Institutions are composed of formal rules, informal constraints and their enforcement characteristics. Formal rules are constitutions, laws, rules and regulations; informal constraints are made up of conventions, behavioural norms, and self-imposed constraints on conduct. Enforcement is either first person (self-imposed), second person (retaliation) or third person (ranging from peer pressure to governmental enforcement).

"The key to economic performance is to structure human interaction to reward productive activity," said North.

"The essential conditions are the creation of an incentive structure that rewards productive activity and discourage anti-social behaviour in the specific setting of impersonal markets, both political and economic," noted North.

At present, reforms and development in China's financial markets have been largely constrained by lack of a basic system that can effectively document and supervise personal, corporate and governmental credibility.

Though the authorities try to introduce modern corporate governance to enhance the financial sectors' risk control, frequently exposed financial fraud indicates that a much broader transformation involving laws and rules that define the behaviour of other market players is urgently needed.

Evolving structures

Just as North pointed out, "an additional dilemma is that we are evolving political/economic/social structures that are radically different and more complex than any in our past. Therefore, the evolving human environment has no historical precedent from which to derive theoretical inspiration."

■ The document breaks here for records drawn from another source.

@[simp] theorem State.wr_pending (s : State) (l : Loc) (v : Nat) : (s.wr l v).pending = s.pending := rfl
@[simp] theorem State.wr_nonce (s : State) (l : Loc) (v : Nat) : (s.wr l v).nonce = s.nonce := rfl
@[simp] theorem State.wr_msgs (s : State) (l : Loc) (v : Nat) : (s.wr l v).msgs = s.msgs := rfl
@[simp] theorem State.wr_time (s : State) (l : Loc) (v : Nat) : (s.wr l v).time = s.time := rfl
@[simp] theorem State.wr_drift (s : State) (l : Loc) (v : Nat) : (s.wr l v).drift = s.drift := rfl
@[simp] theorem State.wr_fld (s : State) (l : Loc) (v : Nat) : (s.wr l v).fld = tset 0 s.fld l.key (packField l.rst (v % 2 ^ l.width)) := rfl
@[simp] theorem State.wr_bank (s : State) (l : Loc) (v : Nat) : (s.wr l v).bank = s.bank := rfl
@[simp] theorem State.wr_mem (s : State) (l : Loc) (v : Nat) : (s.wr l v).mem = s.mem := rfl
@[simp] theorem State.wr_failing (s : State) (l : Loc) (v : Nat) : (s.wr l v).failing = s.failing := rfl
@[simp] theorem State.wr_lastDeny (s : State) (l : Loc) (v : Nat) : (s.wr l v).lastDeny = s.lastDeny := rfl
@[simp] theorem State.wr_cmem (s : State) (l : Loc) (v : Nat) : (s.wr l v).cmem = s.cmem := rfl
@[simp] theorem State.wr_ework (s : State) (l : Loc) (v : Nat) : (s.wr l v).ework = s.ework := rfl
@[simp] theorem State.wr_dmem (s : State) (l : Loc) (v : Nat) : (s.wr l v).dmem = s.dmem := rfl
@[simp] theorem State.wr_parBad (s : State) (l : Loc) (v : Nat) : (s.wr l v).parBad = s.parBad := rfl
@[simp] theorem State.wr_dmReread (s : State) (l : Loc) (v : Nat) : (s.wr l v).dmReread = s.dmReread := rfl
@[simp] theorem State.wr_regionPend (s : State) (l : Loc) (v : Nat) : (s.wr l v).regionPend = s.regionPend := rfl
@[simp] theorem State.wr_cores (s : State) (l : Loc) (v : Nat) : (s.wr l v).cores = s.cores := rfl
@[simp] theorem State.wr_waiters (s : State) (l : Loc) (v : Nat) : (s.wr l v).waiters = s.waiters := rfl
@[simp] theorem State.wr_xlt (s : State) (l : Loc) (v : Nat) : (s.wr l v).xlt = s.xlt := rfl
@[simp] theorem State.wr_cache (s : State) (l : Loc) (v : Nat) : (s.wr l v).cache = s.cache := rfl
@[simp] theorem State.wr_plru (s : State) (l : Loc) (v : Nat) : (s.wr l v).plru = s.plru := rfl
@[simp] theorem State.wr_pfs (s : State) (l : Loc) (v : Nat) : (s.wr l v).pfs = s.pfs := rfl
@[simp] theorem State.wr_stkRecs (s : State) (l : Loc) (v : Nat) : (s.wr l v).stkRecs = s.stkRecs := rfl
@[simp] theorem State.wr_outst (s : State) (l : Loc) (v : Nat) : (s.wr l v).outst = s.outst := rfl
@[simp] theorem State.wr_tagNext (s : State) (l : Loc) (v : Nat) : (s.wr l v).tagNext = s.tagNext := rfl
@[simp] theorem State.wr_accOut (s : State) (l : Loc) (v : Nat) : (s.wr l v).accOut = s.accOut := rfl
@[simp] theorem State.wr_mcGot (s : State) (l : Loc) (v : Nat) : (s.wr l v).mcGot = s.mcGot := rfl
@[simp] theorem State.wr_mcBad (s : State) (l : Loc) (v : Nat) : (s.wr l v).mcBad = s.mcBad := rfl
@[simp] theorem State.wr_mcFrom (s : State) (l : Loc) (v : Nat) : (s.wr l v).mcFrom = s.mcFrom := rfl
@[simp] theorem State.wr_holds (s : State) (l : Loc) (v : Nat) : (s.wr l v).holds = s.holds := rfl
@[simp] theorem State.wr_eaUsed (s : State) (l : Loc) (v : Nat) : (s.wr l v).eaUsed = s.eaUsed := rfl
@[simp] theorem State.wr_active (s : State) (l : Loc) (v : Nat) : (s.wr l v).active = s.active := rfl
@[simp] theorem State.wr_eqs (s : State) (l : Loc) (v : Nat) : (s.wr l v).eqs = s.eqs := rfl
@[simp] theorem State.wr_msixTab (s : State) (l : Loc) (v : Nat) : (s.wr l v).msixTab = s.msixTab := rfl
@[simp] theorem State.wr_msixPend (s : State) (l : Loc) (v : Nat) : (s.wr l v).msixPend = s.msixPend := rfl
@[simp] theorem State.wr_ramps (s : State) (l : Loc) (v : Nat) : (s.wr l v).ramps = s.ramps := rfl
@[simp] theorem State.wr_ctxs (s : State) (l : Loc) (v : Nat) : (s.wr l v).ctxs = s.ctxs := rfl
@[simp] theorem State.wr_queues (s : State) (l : Loc) (v : Nat) : (s.wr l v).queues = s.queues := rfl
@[simp] theorem State.wr_rr (s : State) (l : Loc) (v : Nat) : (s.wr l v).rr = s.rr := rfl
@[simp] theorem State.wr_held (s : State) (l : Loc) (v : Nat) : (s.wr l v).held = s.held := rfl
@[simp] theorem State.wr_flists (s : State) (l : Loc) (v : Nat) : (s.wr l v).flists = s.flists := rfl
@[simp] theorem State.wr_lifted (s : State) (l : Loc) (v : Nat) : (s.wr l v).lifted = s.lifted := rfl
@[simp] theorem State.wr_drains (s : State) (l : Loc) (v : Nat) : (s.wr l v).drains = s.drains := rfl
@[simp] theorem State.wr_rstRun (s : State) (l : Loc) (v : Nat) : (s.wr l v).rstRun = s.rstRun := rfl
@[simp] theorem State.wr_admq (s : State) (l : Loc) (v : Nat) : (s.wr l v).admq = s.admq := rfl
@[simp] theorem State.wr_substCore (s : State) (l : Loc) (v : Nat) : (s.wr l v).substCore = s.substCore := rfl
@[simp] theorem State.wr_substSite (s : State) (l : Loc) (v : Nat) : (s.wr l v).substSite = s.substSite := rfl
@[simp] theorem State.wr_substStack (s : State) (l : Loc) (v : Nat) : (s.wr l v).substStack = s.substStack := rfl
@[simp] theorem State.wr_rot (s : State) (l : Loc) (v : Nat) : (s.wr l v).rot = s.rot := rfl
@[simp] theorem State.wr_arrived (s : State) (l : Loc) (v : Nat) : (s.wr l v).arrived = s.arrived := rfl
@[simp] theorem State.wr_crds (s : State) (l : Loc) (v : Nat) : (s.wr l v).crds = s.crds := rfl
@[simp] theorem State.wr_crdWait (s : State) (l : Loc) (v : Nat) : (s.wr l v).crdWait = s.crdWait := rfl
@[simp] theorem State.wr_hostReqs (s : State) (l : Loc) (v : Nat) : (s.wr l v).hostReqs = s.hostReqs := rfl
@[simp] theorem State.wr_hostNext (s : State) (l : Loc) (v : Nat) : (s.wr l v).hostNext = s.hostNext := rfl
@[simp] theorem State.wr_ctlTag (s : State) (l : Loc) (v : Nat) : (s.wr l v).ctlTag = s.ctlTag := rfl
@[simp] theorem State.wr_bells (s : State) (l : Loc) (v : Nat) : (s.wr l v).bells = s.bells := rfl
@[simp] theorem State.wr_bellsOut (s : State) (l : Loc) (v : Nat) : (s.wr l v).bellsOut = s.bellsOut := rfl
@[simp] theorem State.wr_aer (s : State) (l : Loc) (v : Nat) : (s.wr l v).aer = s.aer := rfl
@[simp] theorem State.wr_hdm (s : State) (l : Loc) (v : Nat) : (s.wr l v).hdm = s.hdm := rfl
@[simp] theorem State.wr_d3 (s : State) (l : Loc) (v : Nat) : (s.wr l v).d3 = s.d3 := rfl
@[simp] theorem State.wr_cfg (s : State) (l : Loc) (v : Nat) : (s.wr l v).cfg = s.cfg := rfl
@[simp] theorem State.wr_doe (s : State) (l : Loc) (v : Nat) : (s.wr l v).doe = s.doe := rfl
@[simp] theorem State.wr_store (s : State) (l : Loc) (v : Nat) : (s.wr l v).store = s.store := rfl
@[simp] theorem State.wr_omap (s : State) (l : Loc) (v : Nat) : (s.wr l v).omap = s.omap := rfl
@[simp] theorem State.wr_jpend (s : State) (l : Loc) (v : Nat) : (s.wr l v).jpend = s.jpend := rfl
@[simp] theorem State.wr_jopen (s : State) (l : Loc) (v : Nat) : (s.wr l v).jopen = s.jopen := rfl
@[simp] theorem State.wr_jwant (s : State) (l : Loc) (v : Nat) : (s.wr l v).jwant = s.jwant := rfl
@[simp] theorem State.wr_jseq (s : State) (l : Loc) (v : Nat) : (s.wr l v).jseq = s.jseq := rfl
@[simp] theorem State.wr_jhead (s : State) (l : Loc) (v : Nat) : (s.wr l v).jhead = s.jhead := rfl
@[simp] theorem State.wr_jtail (s : State) (l : Loc) (v : Nat) : (s.wr l v).jtail = s.jtail := rfl
@[simp] theorem State.wr_jprev (s : State) (l : Loc) (v : Nat) : (s.wr l v).jprev = s.jprev := rfl
@[simp] theorem State.wr_jimg (s : State) (l : Loc) (v : Nat) : (s.wr l v).jimg = s.jimg := rfl
@[simp] theorem State.wr_jtold (s : State) (l : Loc) (v : Nat) : (s.wr l v).jtold = s.jtold := rfl
@[simp] theorem State.wr_jgen (s : State) (l : Loc) (v : Nat) : (s.wr l v).jgen = s.jgen := rfl
@[simp] theorem State.wr_jbad (s : State) (l : Loc) (v : Nat) : (s.wr l v).jbad = s.jbad := rfl
@[simp] theorem State.wr_ends (s : State) (l : Loc) (v : Nat) : (s.wr l v).ends = s.ends := rfl
@[simp] theorem State.wr_lanes (s : State) (l : Loc) (v : Nat) : (s.wr l v).lanes = s.lanes := rfl
@[simp] theorem State.wr_guestTold (s : State) (l : Loc) (v : Nat) : (s.wr l v).guestTold = s.guestTold := rfl
@[simp] theorem State.wr_conns (s : State) (l : Loc) (v : Nat) : (s.wr l v).conns = s.conns := rfl
@[simp] theorem State.wr_miss (s : State) (l : Loc) (v : Nat) : (s.wr l v).miss = s.miss := rfl
@[simp] theorem State.wr_xchans (s : State) (l : Loc) (v : Nat) : (s.wr l v).xchans = s.xchans := rfl
@[simp] theorem State.wr_grove (s : State) (l : Loc) (v : Nat) : (s.wr l v).grove = s.grove := rfl
@[simp] theorem State.wr_ticks (s : State) (l : Loc) (v : Nat) : (s.wr l v).ticks = s.ticks := rfl
@[simp] theorem State.wr_pllLost (s : State) (l : Loc) (v : Nat) : (s.wr l v).pllLost = s.pllLost := rfl
@[simp] theorem State.wr_ladder (s : State) (l : Loc) (v : Nat) : (s.wr l v).ladder = s.ladder := rfl
@[simp] theorem State.wr_ep (s : State) (l : Loc) (v : Nat) : (s.wr l v).ep = s.ep := rfl
@[simp] theorem State.wr_caps (s : State) (l : Loc) (v : Nat) : (s.wr l v).caps = s.caps := rfl
@[simp] theorem State.wr_shed (s : State) (l : Loc) (v : Nat) : (s.wr l v).shed = s.shed := rfl
@[simp] theorem State.wr_offSites (s : State) (l : Loc) (v : Nat) : (s.wr l v).offSites = s.offSites := rfl
@[simp] theorem State.wr_cracked (s : State) (l : Loc) (v : Nat) : (s.wr l v).cracked = s.cracked := rfl
@[simp] theorem State.wr_ppLow (s : State) (l : Loc) (v : Nat) : (s.wr l v).ppLow = s.ppLow := rfl
@[simp] theorem State.wr_ppOver (s : State) (l : Loc) (v : Nat) : (s.wr l v).ppOver = s.ppOver := rfl
@[simp] theorem State.wr_ppFell (s : State) (l : Loc) (v : Nat) : (s.wr l v).ppFell = s.ppFell := rfl
@[simp] theorem State.wr_ppRose (s : State) (l : Loc) (v : Nat) : (s.wr l v).ppRose = s.ppRose := rfl
@[simp] theorem State.wr_ppMilli (s : State) (l : Loc) (v : Nat) : (s.wr l v).ppMilli = s.ppMilli := rfl
@[simp] theorem State.wr_gf (s : State) (l : Loc) (v : Nat) : (s.wr l v).gf = s.gf := rfl
@[simp] theorem State.wr_regrow (s : State) (l : Loc) (v : Nat) : (s.wr l v).regrow = s.regrow := rfl
@[simp] theorem State.wr_rp (s : State) (l : Loc) (v : Nat) : (s.wr l v).rp = s.rp := rfl
@[simp] theorem State.wr_elog (s : State) (l : Loc) (v : Nat) : (s.wr l v).elog = s.elog := rfl
@[simp] theorem State.wr_intakeUntil (s : State) (l : Loc) (v : Nat) : (s.wr l v).intakeUntil = s.intakeUntil := rfl
@[simp] theorem State.wr_intakeLost (s : State) (l : Loc) (v : Nat) : (s.wr l v).intakeLost = s.intakeLost := rfl
@[simp] theorem State.wr_uart (s : State) (l : Loc) (v : Nat) : (s.wr l v).uart = s.uart := rfl
@[simp] theorem State.wr_uartLost (s : State) (l : Loc) (v : Nat) : (s.wr l v).uartLost = s.uartLost := rfl
@[simp] theorem State.wr_raEff (s : State) (l : Loc) (v : Nat) : (s.wr l v).raEff = s.raEff := rfl
@[simp] theorem State.wr_fatal (s : State) (l : Loc) (v : Nat) : (s.wr l v).fatal = s.fatal := rfl
@[simp] theorem State.wr_ptp (s : State) (l : Loc) (v : Nat) : (s.wr l v).ptp = s.ptp := rfl
@[simp] theorem State.wr_th (s : State) (l : Loc) (v : Nat) : (s.wr l v).th = s.th := rfl
@[simp] theorem State.wr_tray (s : State) (l : Loc) (v : Nat) : (s.wr l v).tray = s.tray := rfl
@[simp] theorem State.wr_pins (s : State) (l : Loc) (v : Nat) : (s.wr l v).pins = s.pins := rfl
@[simp] theorem State.wr_br (s : State) (l : Loc) (v : Nat) : (s.wr l v).br = s.br := rfl
@[simp] theorem State.wr_fwbuf (s : State) (l : Loc) (v : Nat) : (s.wr l v).fwbuf = s.fwbuf := rfl
@[simp] theorem State.wr_sec (s : State) (l : Loc) (v : Nat) : (s.wr l v).sec = s.sec := rfl
@[simp] theorem State.wr_logMark (s : State) (l : Loc) (v : Nat) : (s.wr l v).logMark = s.logMark := rfl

In other words, one country must find its own way to establish a flexible institutional structure that encourages the kind of trial and error structure as an essential prerequisite for survival in a world of ubiquitous uncertainty.

With drastic changes in technology, information costs and relative prices, China has rammed through a range of bold and painful economic reforms that pave the way for its rise as a new growth engine of the world economy.

Sometimes the changes may seem slow and subtle, but their significance is huge. And their implication is critical for China to sustain its long-term growth story.

Nevertheless, when tackling emerging problems, policy-makers are apt to confuse public good with some vested interests.

For instance, during the course of anti-monopoly legislation, some government departments display an unwarranted favourtism for some domestic industries or enterprises against foreign competitors.

In the economy it is competition that turns the interests of the individual producer into a social "good," argues North.

But what kind of competition? It must be competition that gets the players to compete via price and quality rather than other socially undesirable behaviours, said the US economist.

Breaking monopolies

The reason the government should break monopolies, he believes, is competition among large high-tech business firms, which will ensure continued innovative activity and, very plausibly, their growth because they take innovation as a prime competitive weapon.

Ever since China adopted reform and opening-up policies in late 1970s, going high-tech has become a shared dream of domestic enterprises and the policy-makers. Innovation has thus been advocated to achieve this goal.

But few have recognized innovation as a decisive competitive edge.

Why? A major reason is that China had been slow in putting in place a sound intellectual property rights protection system.

North noted that changes in structure of the US intellectual property system in the 20th century, as well as the treatment of intellectual property by the judiciary, thus enhanced firms' incentives to both internalize industrial research and to invest in the acquisition of technologies from external sources.

Institutional innovation

The robust growth of the US high-tech industries in recent years bears full testimony to the vital importance of a broad institutional framework to encourage innovation.

China must speed up all-round innovation if it wants to shift from previous extensive growth at the expense of resources and environment to more efficient sustainable development.

But before innovation can take root in this country, policy-makers should do away with institutional obstacles in various forms.